Friedrich Merz, the leader of the conservative CDU party, may need AfD votes to pass legislation toughening immigration laws.
Former chancellor Angela Merkel has accused him of turning his back on a previous pledge not to work with AfD in the Bundestag.
Merz has defended his actions as “necessary” and said that he had not sought nor wanted AfD’s support.
“A right decision doesn’t become wrong just because the wrong people agree to it,” he said.
As Friday’s proceedings went on, party leaders frantically tried to get MPs onside, with Merz facing a rebellion from centrists in his party.
The CDU leader has been hoping that a tougher stance on migration will win voters from the AfD. But his reliance on that party for this vote risks losing more moderate voters.
Thousands of people took to the streets of Germany on Thursday night in opposition to the CDU’s cooperation with the far-right.
The CDU is leading in the polls ahead of Germany’s snap election next month. The AfD is currently polling in second place, although Merz has ruled out any kind of coalition with them.
While Wednesday’s vote saw a non-binding motion over changes to immigration law pass through parliament, actual legislation will be tabled on Friday aimed at curbing immigration numbers and family reunion rights.
However, his proposed measures are highly unlikely to come into effect this side of February’s snap election and – if they did – could clash with EU law.
The proposed legislation is opposed by parties including current Chancellor Olaf Scholz’s Social Democrats (SPD). Scholz is among those to have criticised Merz’s reliance on the AfD, calling it an “unforgivable mistake”.
“Since the founding of the Federal Republic of Germany over 75 years ago, there has always been a clear consensus among all democrats in our parliaments: we do not make common cause with the far right,” he said.

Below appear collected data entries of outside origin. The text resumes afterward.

-- ==== Sys2Proof/Machine/AxisCtl.lean ====
section
/-! DEFINITION. The commands of axis states: requests of PRF_AXCTL, brake times, standstill, and the faults that are found by
counting (R103, R104, R120 to R126). -/

namespace Sys2Proof.Machine

/-- R122, R123: a disable request for axis `n`. An enable that was accepted earlier in the same profile period is overtaken: REFUSE shows
0x8, and the axis leaves ENABLING as R122 says (log 87). -/
def State.requestDisable (n : Nat) (s : State) : State :=
  let st := s.axState n
  let s := if bit (s.axis n).asked 1 then s.put (PRF_AXCTL_REFUSE n) 0x8 else s
  let s := s.onAxis n fun x => { x with enHeld := false, asked := setBit (setBit x.asked 0 true) 1 false }
  if st = 1 ∨ st = 2 then
    if (s.axis n).disabling then s
    else (s.setBrake n true).onAxis n fun x =>
      { x with disabling := true, brakeDue := some (s.clk.elapsed + s.axBrkSet n * 1000000), moved := 3 }
  else if st = 3 ∨ st = 4 then
    let s := ((s.dropMotion n).enter n 5).onAxis n fun x => { x with moved := 3, ssCount := 0 }
    (s.planRamp n).setMode n 0x3 0
  else s

/-- R126: is the latched cause of axis `n` still present? -/
def State.causePresent (s : State) (n : Nat) : Bool :=
  let p := s.axFbPort n
  match s.get (PRF_AXST_CAUSE n) with
  | 0x01 => true
  | 0x02 => n < 32 && (s.pwm.coreHalt != [] || s.eng.halted.contains (n / 4) || s.eng.clkLost.contains (n / 4) || s.pwm.clkLost.contains (n / 4))
  | 0x03 => s.pwm.clkLost.contains (n / 4)
  | 0x04 => (s.pax n).tripLow
  | 0x05 => (s.fitted n).any fun h =>
      decide (s.axU n 0x0B8 2 < (signed 16 (s.get (CSF_VAL_FAST (3 * n + h)))).natAbs)
  | 0x06 =>
    match (s.axis n).fbCode with
    | 0xB => (s.prt p).broken != 0
    | 0xD => (s.fitted n).any fun h => s.csf.stuck.contains (3 * n + h)
    | _ => false
  | 0x0C => s.get (RNG_MST_STATE (s.axMember n)) != 3
  | 0x0D => (s.axis n).memState == 6
  | _ => false

/-- R126: a fault reset request for axis `n`; when both reasons of a refusal hold, the present cause is named (log 21). -/
def State.requestReset (n : Nat) (s : State) : State :=
  if s.axState n ≠ 6 then s.put (PRF_AXCTL_REFUSE n) 0xA
  else if s.causePresent n then
    let s := s.put (PRF_AXCTL_REFUSE n) 0x7
    if 32 ≤ n then s.onAxis n fun x => { x with reqReset := true } else s
  else if !((s.axis n).reacted) then s.put (PRF_AXCTL_REFUSE n) 0x9
  else
    let c := s.get (PRF_AXST_CAUSE n)
    let s := s.toDisabled n 2
    let s := (((s.put (PRF_AXST_CAUSE n) 0).put (PRF_AXST_FCNT n) 0).mark (PRF_AXST_STOPTO n) false).put (PRF_AXST_REACT n) 0
    let s := if c = 0x06 then s.mark (PRF_AXST_REF n) false else s
    let s := s.onAxis n fun x => { x with moved := 4, safe := 0, fbCode := 0, reqReset := decide (32 ≤ n) }
    if n < 32 then
      (((s.mark (PWM_AXST_FLT n) false).put (PWM_AXST_RUN n) 0).put (ENG_SST_STATE n) 0).put (ENG_SST_SUB n) 0 |>.showSafe n
    else s

/-- R123, R127: the requests of one write of PRF_AXCTL, in their order of precedence: an enable beside a disable is refused. -/
def State.axisRequests (n : Nat) (enable disable reset : Bool) (s : State) : State :=
  let s := if disable then s.requestDisable n else s
  let s := if reset then s.requestReset n else s
  if enable then (if disable then s.put (PRF_AXCTL_REFUSE n) 0x8 else s.requestEnable n) else s

/-- Has the brake time of axis `n` elapsed? -/
def State.brakeOver (s : State) (n : Nat) : Bool :=
  match (s.axis n).brakeDue with
  | some t => decide (t ≤ s.clk.elapsed)
  | none => false

/-- R122: BRKREL of an enabling axis has elapsed: STANDSTILL. -/
def State.brkRel (n : Nat) (s : State) : State :=
  if s.axState n = 1 ∧ (s.axis n).enStep = 6 ∧ !((s.axis n).disabling) ∧ s.brakeOver n then
    (s.onAxis n fun x => { x with enStep := 7, brakeDue := none }).enter n 2
  else s

/-- R122: BRKSET of a disabling axis has elapsed: DISABLED. -/
def State.brkSet (n : Nat) (s : State) : State :=
  if (s.axis n).disabling ∧ s.brakeOver n then s.toDisabled n 1 else s

/-- R122, R125: the measured speed has stayed at most SSVEL for SSTIME profile periods, as counted at the boundaries. -/
def State.standstill (n : Nat) (s : State) : State :=
  let st := s.axState n
  let react := s.get (PRF_AXST_REACT n)
  if (s.axis n).ssCount < max 1 (s.axSsTime n) then s
  else if st = 3 ∨ st = 4 then ((s.onAxis n fun x => { x with ssCount := 0 }).enter n 2).setMode n 0 0
  else if st = 5 then
    if (s.axis n).disabling then s
    else ((s.setBrake n true).setMode n 0 0).onAxis n fun x =>
      { x with disabling := true, brakeDue := some (s.clk.elapsed + s.axBrkSet n * 1000000) }
  else if st = 6 ∧ !((s.axis n).reacted) ∧ react = 1 then s.torqueOff n 2
  else if st = 6 ∧ !((s.axis n).reacted) ∧ react = 2 then s.onAxis n fun x => { x with reacted := true }
  else s

/-- R125: a fault stop that has not reached standstill within STOPTMO. -/
def State.stopTimeout (n : Nat) (s : State) : State :=
  if s.axState n = 6 ∧ s.get (PRF_AXST_REACT n) ≠ 0 ∧ !((s.axis n).reacted) ∧
      (s.axis n).faultAt + s.axStopTmo n * 1000000 ≤ s.clk.elapsed then
    (s.mark (PRF_AXST_STOPTO n) true).torqueOff n 2
  else s

/-- R104: the speed of local axis `a` has been over 9/8 SPD.EFF for 8 velocity periods, and this run has not been detected. -/
def State.overspeed (a : Nat) (s : State) : State :=
  if s.enabled a ∧ (s.axis a).ovsRun = 8 then (s.onAxis a fun x => { x with ovsRun := 9 }).fault a 0x08 0 (a / 4) else s

/-- R124: the following error has been over FEMAX for FETIME position periods, and this run has not been detected. -/
def State.followFault (a : Nat) (s : State) : State :=
  if s.enabled a ∧ (s.axis a).feCount = max 1 (s.axFeTime a) then
    (s.onAxis a fun x => { x with feCount := x.feCount + 1 }).fault a 0x0B 0 (a / 4)
  else s

/-- R103: the run of counted position periods of local axis `a` has reached COUNT. -/
def State.escalate (a : Nat) (s : State) : State :=
  if s.get (LSH_ESC_COUNT a) ≠ 0 ∧ (s.axis a).escDue then
    (s.onAxis a fun x => { x with escDue := false }).fault a 0x0A (s.axis a).clamps (a / 4)
  else s

/-- AXIS_ENABLE (R120, R121): `ident` and `rtd` are what the Afven link answers at step 3, `first` the reading there. -/
def execAxisEnable (dt : Nat) (n : Fin 256) (ident : Frame) (rtd : Nat) (first : Frame) (s : State) :
    Host.Outcome State Fault Refusal :=
  let s := (s.elapse dt).requestEnable n
  .next (if s.awaitsRead n then s.enableRead n ident rtd first else s)

/-- AXIS_DISABLE (R122). -/
def execAxisDisable (dt : Nat) (n : Fin 256) (s : State) : Host.Outcome State Fault Refusal :=
  .next ((s.elapse dt).requestDisable n)

/-- FAULT_RESET (R126). -/
def execFaultReset (dt : Nat) (n : Fin 256) (s : State) : Host.Outcome State Fault Refusal :=
  .next ((s.elapse dt).requestReset n)

/-- BRKREL_ELAPSED (R122). -/
def execBrkrelElapsed (dt : Nat) (n : Fin 256) (s : State) : Host.Outcome State Fault Refusal :=
  .next ((s.elapse dt).brkRel n)

/-- BRKSET_ELAPSED (R122). -/
def execBrksetElapsed (dt : Nat) (n : Fin 256) (s : State) : Host.Outcome State Fault Refusal :=
  .next ((s.elapse dt).brkSet n)

/-- STANDSTILL_REACHED (R122). -/
def execStandstillReached (dt : Nat) (n : Fin 256) (s : State) : Host.Outcome State Fault Refusal :=
  .next ((s.elapse dt).standstill n)

/-- FAULT_STOP_TIMEOUT (R125). -/
def execFaultStopTimeout (dt : Nat) (n : Fin 256) (s : State) : Host.Outcome State Fault Refusal :=
  .next ((s.elapse dt).stopTimeout n)

/-- OVERSPEED_FAULT (R104). -/
def execOverspeedFault (dt : Nat) (a : Fin 32) (s : State) : Host.Outcome State Fault Refusal :=
  .next ((s.elapse dt).overspeed a)

/-- FOLLOWING_ERROR_FAULT (R124). -/
def execFollowingErrorFault (dt : Nat) (a : Fin 32) (s : State) : Host.Outcome State Fault Refusal :=
  .next ((s.elapse dt).followFault a)

/-- LEASH_ESCALATION (R103). -/
def execLeashEscalation (dt : Nat) (a : Fin 32) (s : State) : Host.Outcome State Fault Refusal :=
  .next ((s.elapse dt).escalate a)

end Sys2Proof.Machine
end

In her rare intervention in politics, Merkel said he was breaking a pledge made in November to work with the Social Democratic Party and the Greens to pass legislation, not the AfD. She described the pledge as an “expression of great state political responsibility”.
Alice Weidel, the leader of the AfD, meanwhile, accused mainstream parties on Wednesday of disrespecting German voters by refusing to work with her party.
Sections of the AfD have been classed as right-wing extremists by domestic intelligence.
Wednesday’s vote saw Germany’s already fraught debate on immigration has flared up following a series of fatal attacks where the suspect is an asylum-seeker, most recently in the city of Aschaffenburg.
It has become a central issue in campaigning for the election, which was triggered by the collapse of Scholz’s governing coalition.